Basic Formal Properties of Triangular Norms and Conorms

In the article we present in the Mizar system [1], [8] the catalogue of triangular norms and conorms, used especially in the theory of fuzzy sets [13]. The name triangular emphasizes the fact that in the framework of probabilistic metric spaces they generalize triangle inequality [2].

After defining corresponding Mizar mode using four attributes, we introduced the following t-norms:

• minimum t-norm minnorm (Def. 6),

• product t-norm prodnorm (Def. 8),

• Łukasiewicz t-norm Lukasiewicz_norm (Def. 10),

• drastic t-norm drastic_norm (Def. 11),

• nilpotent minimum nilmin_norm (Def. 12),

• Hamacher product Hamacher_norm (Def. 13),

and corresponding t-conorms:

• maximum t-conorm maxnorm (Def. 7),

• probabilistic sum probsum_conorm (Def. 9),

• bounded sum BoundedSum_conorm (Def. 19),

• drastic t-conorm drastic_conorm (Def. 14),

• nilpotent maximum nilmax_conorm (Def. 18),

• Hamacher t-conorm Hamacher_conorm (Def. 17).

Their basic properties and duality are shown; we also proved the predicate of the ordering of norms [10], [9]. It was proven formally that drastic-norm is the pointwise smallest t-norm and minnorm is the pointwise largest t-norm (maxnorm is the pointwise smallest t-conorm and drastic-conorm is the pointwise largest t-conorm).

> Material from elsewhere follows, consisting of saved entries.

-- ==== Sys2Proof/Laws/Host.lean ====
section
/-! SUPPORT. What becomes of a copy that passes the checks of Table 9.4: it is heard, and then answered or compared. -/

namespace Sys2Proof.Machine

/-- Two or three lanes vote. -/
theorem voting_two {s : State} (h : 2 ≤ s.voting.length) :
    s.voting = [.A, .B, .C] ∨ s.voting = [.A, .B] ∨ s.voting = [.A, .C] ∨ s.voting = [.B, .C] := by
  unfold State.voting allLanes at *
  simp only [List.filter_cons, List.filter_nil] at *
  split at h <;> split at h <;> split at h <;> simp_all

/-- Two voting lanes are two lanes that no snapshot has excluded. -/
theorem unexcluded_two {s : State} (h : 2 ≤ s.voting.length) :
    s.unexcluded = [.A, .B, .C] ∨ s.unexcluded = [.A, .B] ∨ s.unexcluded = [.A, .C] ∨ s.unexcluded = [.B, .C] := by
  unfold State.voting allLanes at h
  unfold State.unexcluded allLanes
  simp only [List.filter_cons, List.filter_nil] at *
  cases ha : (s.lane .A).mode <;> cases hb : (s.lane .B).mode <;> cases hc : (s.lane .C).mode <;> simp_all

/-- Lanes of the same modes vote alike. -/
theorem voting_same {s u : State} (h : ∀ i, (u.lane i).mode = (s.lane i).mode) : u.voting = s.voting := by
  unfold State.voting
  simp only [h]

theorem lead_same {s u : State} (h : ∀ i, (u.lane i).mode = (s.lane i).mode) : u.lead = s.lead := by
  unfold State.lead State.lowest
  rw [voting_same h]

theorem lapseSession_keeps {s : State} (n : Nat) (h : ∀ x ∈ s.host.sessions, s.now < x.leaseEnd) : s.lapseSession n = s := by
  unfold State.lapseSession
  split
  · next x hx =>
    have := h x (List.mem_of_find?_eq_some hx)
    rw [if_neg (by omega)]
  · rfl

theorem lapseDue_keeps {s : State} (h : ∀ x ∈ s.host.sessions, s.now < x.leaseEnd)
    (hl : ∀ l, s.host.lock = some l → s.now < l.leaseEnd) : s.lapseDue = s := by
  have hs : ∀ l : List Nat, l.foldl State.lapseSession s = s := by
    intro l
    induction l with
    | nil => rfl
    | cons a r ih => rw [List.foldl_cons, lapseSession_keeps a h, ih]
  unfold State.lapseDue
  rw [hs]
  unfold State.lapseLock
  split
  · next l e => have := hl l e; rw [if_neg (by omega)]
  · rfl

/-- A lane that is not held in reset sends its verdicts. -/
theorem silent_none {s : State} {i : LaneId} (h : (s.lane i).held = false) : s.silentLane i = false := by
  unfold State.silentLane; rw [h]; exact Bool.and_false _

/-- A telegram with right check values and healthy check units is accepted by the lanes that check it; only their check units have counted. -/
theorem checkTelegram_healthy (s : State) (l : List LaneId) (hl : l = [.A, .B, .C] ∨ l = [.A, .B] ∨ l = [.A, .C] ∨ l = [.B, .C])
    (hh : ∀ i ∈ l, (s.lane i).held = false) (host port unit stream : Nat) :
    ∃ L : Lanes Lane, s.checkTelegram l host port unit stream true true RxFault.healthy = ({ s with lanes := L }, true) ∧
      ∀ i, L.get i = { s.lane i with inputs := { (s.lane i).inputs with checkUnits := (L.get i).inputs.checkUnits } } := by
  have ha : s.absent l RxFault.healthy = [] := by
    unfold State.absent
    split
    · rfl
    · rw [List.filter_eq_nil_iff]
      intro i hi
      simp [RxFault.healthy, silent_none (hh i hi)]
  have hf : l.filter (fun i => !s.silentLane i) = l := by
    rw [List.filter_eq_self]
    intro i hi
    rw [silent_none (hh i hi)]; rfl
  unfold State.checkTelegram
  rw [ha, hf]
  rcases hl with rfl | rfl | rfl | rfl
  all_goals
    refine ⟨_, rfl, ?_⟩
    intro i
    cases i <;> rfl

/-- A good copy in an open session is heard, and then answered (a query) or compared under the network rule (Table 9.4). -/
theorem hostArrive_good {s : State} {t op : Nat} {x : Session} {c : HostCopy} {row : OpRow} (h : s.hostReady t) (g : s.goodCopy op x c)
    (hop : op ≠ 0x0001) (hr : opOf op = some row) :
    ∃ p, s.heardCopy p t c ∧
      (s.tick t).hostArrive op c = if row.cls = .query then p.answerQuery op c else p.compareCopy op row.cls c := by
  obtain ⟨h1, h2, h3, h4, h5, h6, h7, h8, h9, h10⟩ := h
  obtain ⟨g1, g2, g3, g4, g5, g6, g7, g8, g9, g10, g11, g12, g13, ⟨r, g14, g15, g16⟩, g17⟩ := g
  rw [hr] at g14
  obtain rfl := Option.some.inj g14
  let v : State := { s.tick t with
    host := { s.host with svcFrames := if c.net = .service then s.host.svcFrames + 1 else s.host.svcFrames } }
  have hv : (s.tick t).svcSeen c.net = v := by
    have : (s.tick t).phyPowered = true := by
      have e : (s.tick t).control.phase = .running := h1
      unfold State.phyPowered
      rw [e]
    unfold State.svcSeen
    rw [this]
    by_cases hc : c.net = .service
    · rw [if_pos ⟨hc, rfl⟩]
      simp only [v, if_pos hc]
      rfl
    · rw [if_neg (fun e => hc e.1)]
      simp only [v, if_neg hc]
      rfl
  have harr : (v.countArrival).crowded = false := by
    have : (List.filter (fun a => decide (v.now < a + ms)) s.host.arrivals).length ≤ s.host.arrivals.length := List.length_filter_le _ _
    simp only [v, State.tick] at this
    unfold State.crowded State.countArrival
    simp only [v, State.tick, h5, h6, List.isEmpty_nil, Bool.not_true, Bool.or_false, List.length_append, List.length_singleton, decide_eq_false_iff_not]
    omega
  have hl : v.lapseDue = v := lapseDue_keeps (s := v) h8 h9
  have hans : (s.tick t).answers = true := by simp [State.answers, State.tick, h1]
  let q := v.countArrival
  have hopen : q.openFor c = some x := by
    have e1 : q.sessionOf c.session = some x := g1
    unfold State.openFor
    rw [e1]
    have : ((c.net == Net.service) == (x.cls == OriginClass.maintenance)) = true := by
      by_cases hc : c.net = .service
      · simp [hc, g2.1 hc]
      · have : x.cls ≠ .maintenance := fun e => hc (g2.2 e)
        simp [hc, this]
    have e3 : q.opened x c = true := g3
    simp only [Option.filter, this, e3, Bool.true_and, if_true]
  have hansw : q.answering = s.unexcluded := by
    have : q.control.phase = .running := h1
    unfold State.answering
    rw [this]
    rfl
  obtain ⟨L, hp1, hp3⟩ := checkTelegram_healthy q s.unexcluded (unexcluded_two h2) h10 1 c.path.port (0x10000 + c.session) c.session
  let p1 : State := { q with lanes := L }
  have hjudge : q.judge op c = (p1.heardFrom op c).judgeHeader op c := by
    unfold State.judge
    simp only [if_neg hop, hopen, hansw, g10, Option.isSome_some, Bool.or_true, Bool.true_and]
    have e1 : (c.cvP == cvP (checkMessage (q.hostFold op (some x)) (HostCopyHead op c))) = true := by
      rw [g11]; exact beq_self_eq_true _
    have e2 : (c.cvQ == cvQ (checkMessage (q.hostFold op (some x)) (HostCopyHead op c))) = true := by
      rw [g12]; exact beq_self_eq_true _
    rw [e1, e2, hp1]
    simp only [Bool.true_eq_false, if_false]
    have : (p1.heardFrom op c).control.phase = .running := by
      unfold State.heardFrom
      rw [if_neg hop]
      exact h1
    rw [if_pos this]
  have hmode : ∀ i, (L.get i).mode = (s.lane i).mode := fun i => by rw [hp3 i]; rfl
  have hst : p1.stampOf c = s.stampOf c := by
    show c.stamps.get p1.lead = c.stamps.get s.lead
    rw [lead_same (s := s) (u := p1) hmode]
  let S := s.host.sessions.map (fun x => if x.number = c.session then x.heard c (s.stampOf c) else x)
  let p2 : State := { p1 with host := { p1.host with sessions := S } }
  have hp2 : p1.heardFrom op c = p2 := by
    unfold State.heardFrom State.modSession
    rw [if_neg hop]
    simp only [hst]
    have : p1.control.phase ≠ .dusk := by show s.control.phase ≠ _; rw [h1]; decide
    simp only [if_neg this]
    rfl
  refine ⟨p2.countNet c.net (fun k => { k with copies := inc k.copies }), ⟨?_, ?_⟩, ?_⟩
  · cases hn : c.net <;> simp only [State.countNet, p2, p1, q, v, State.countArrival, State.tick, State.heardHost, hn] <;> rfl
  · intro i
    have : (p2.countNet c.net (fun k => { k with copies := inc k.copies })).lane i = L.get i := by cases c.net <;> rfl
    rw [this, hp3 i]
    rfl
  · unfold State.hostArrive
    rw [hv]
    simp only
    rw [if_pos ⟨hans, Or.inr h4⟩, hl]
    have hadm : v.admitCopy op c = q.judge op c := by
      unfold State.admitCopy
      have e1 : ¬(v.sealBank.ki40 = true ∧ c.net ≠ .service) := by
        show ¬(s.sealBank.ki40 = true ∧ _)
        rw [h3]; simp
      rw [if_neg e1, if_neg (by rw [g4]; simp), if_neg (by rw [g5, g6, g7]; simp [bitAt]; omega)]
      simp only [harr, Bool.false_eq_true, if_false]
      rfl
    rw [hadm, hjudge, hp2]
    have hsess : p2.sessionOf c.session = some (x.heard c (s.stampOf c)) := by
      show S.find? _ = _
      have g1' : s.host.sessions.find? (fun y => y.number == c.session) = some x := g1
      have : ∀ (l : List Session) (y : Session), l.find? (fun z => z.number == c.session) = some y →
          (l.map (fun z => if z.number = c.session then z.heard c (s.stampOf c) else z)).find? (fun z => z.number == c.session) =
            some (y.heard c (s.stampOf c)) := by
        intro l
        induction l with
        | nil => intro y hy; simp at hy
        | cons a r ih =>
          intro y hy
          by_cases ha : a.number = c.session
          · have hb : (a.number == c.session) = true := by simp [ha]
            simp only [List.find?_cons, hb, Option.some.injEq] at hy
            subst hy
            have hh : ((a.heard c (s.stampOf c)).number == c.session) = true := by simpa [Session.heard] using ha
            simp only [List.map_cons, if_pos ha, List.find?_cons, hh]
          · have hb : (a.number == c.session) = false := by simp [ha]
            simp only [List.find?_cons, hb] at hy
            simp only [List.map_cons, if_neg ha, List.find?_cons, hb]
            exact ih y hy
      exact this _ _ g1'
    unfold State.judgeHeader
    rw [if_neg (by rw [g7, g13]; simp [hop]), hr]
    simp only
    have hadmits : ¬(op ≠ 1 ∧ (p2.sessionOf c.session).any (fun x => !row.admits x.cls) = true) := by
      rw [hsess]
      have : (x.heard c (s.stampOf c)).cls = x.cls := rfl
      simp [this, g15]
    have hseq : ¬(row.cls ≠ .query ∧ p2.seqOk op c = false) := by
      rintro ⟨ha, hb⟩
      have := g16 ha
      unfold State.seqOk at this hb
      rw [hsess] at hb
      rw [g1] at this
      have e : (x.heard c (s.stampOf c)).high = x.high := rfl
      simp only [Option.any_some, e] at this hb
      rw [this] at hb
      exact absurd hb (by simp)
    have hah : ¬(p2.isAhead c.reqSnap = true) := by
      have : p2.isAhead c.reqSnap = s.isAhead c.reqSnap := rfl
      rw [this, g17]; simp
    rw [if_neg hadmits, if_neg hseq, if_neg hah]

/-- Lanes that stay the same twice stay the same. -/
theorem sameLanes_trans {s p u : State} (h1 : s.sameLanes p) (h2 : p.sameLanes u) : s.sameLanes u := by
  intro i
  have a := h1 i
  have b := h2 i
  generalize (p.lane i).inputs.checkUnits = k1, (p.lane i).inputs.txPending = k2 at a
  rw [a] at b
  exact b

/-- A reply whose path is known waits for the check units of the voting lanes. -/
theorem replyWith_waits {s : State} (f : Fold) (r : Reply) (path : ReturnPath) (h1 : s.control.phase = .running)
    (h2 : 2 ≤ s.voting.length) (hp : s.replyPath r = some path) :
    ∃ b L, s.replyWith f r = { s with
        host := { s.host with replies := s.host.replies ++
          [{ r with path := some path, oneLane := s.control.degradation == .oneLane, bytes := b }] }, lanes := L } ∧
      ∀ i, L.get i = { s.lane i with inputs := { (s.lane i).inputs with txPending := (L.get i).inputs.txPending } } := by
  have ha : s.answering = s.unexcluded := by unfold State.answering; rw [h1]
  have hans : s.answers = true := by simp [State.answers, h1]
  unfold State.replyWith
  simp only [hans, Bool.true_eq_false, if_false, hp, ha]
  rw [if_neg (by rcases unexcluded_two h2 with e | e | e | e <;> rw [e] <;> decide)]
  refine ⟨_, _, rfl, ?_⟩
  intro i
  rcases unexcluded_two h2 with e | e | e | e <;> rw [e] <;> cases i <;> rfl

This work is a continuation of the development of fuzzy sets in Mizar [6] started in [11] and [3]; it could be used to give a variety of more general operations on fuzzy sets. Our formalization is much closer to the set theory used within the Mizar Mathematical Library than the development of rough sets [4], the approach which was chosen allows however for merging both theories [5], [7].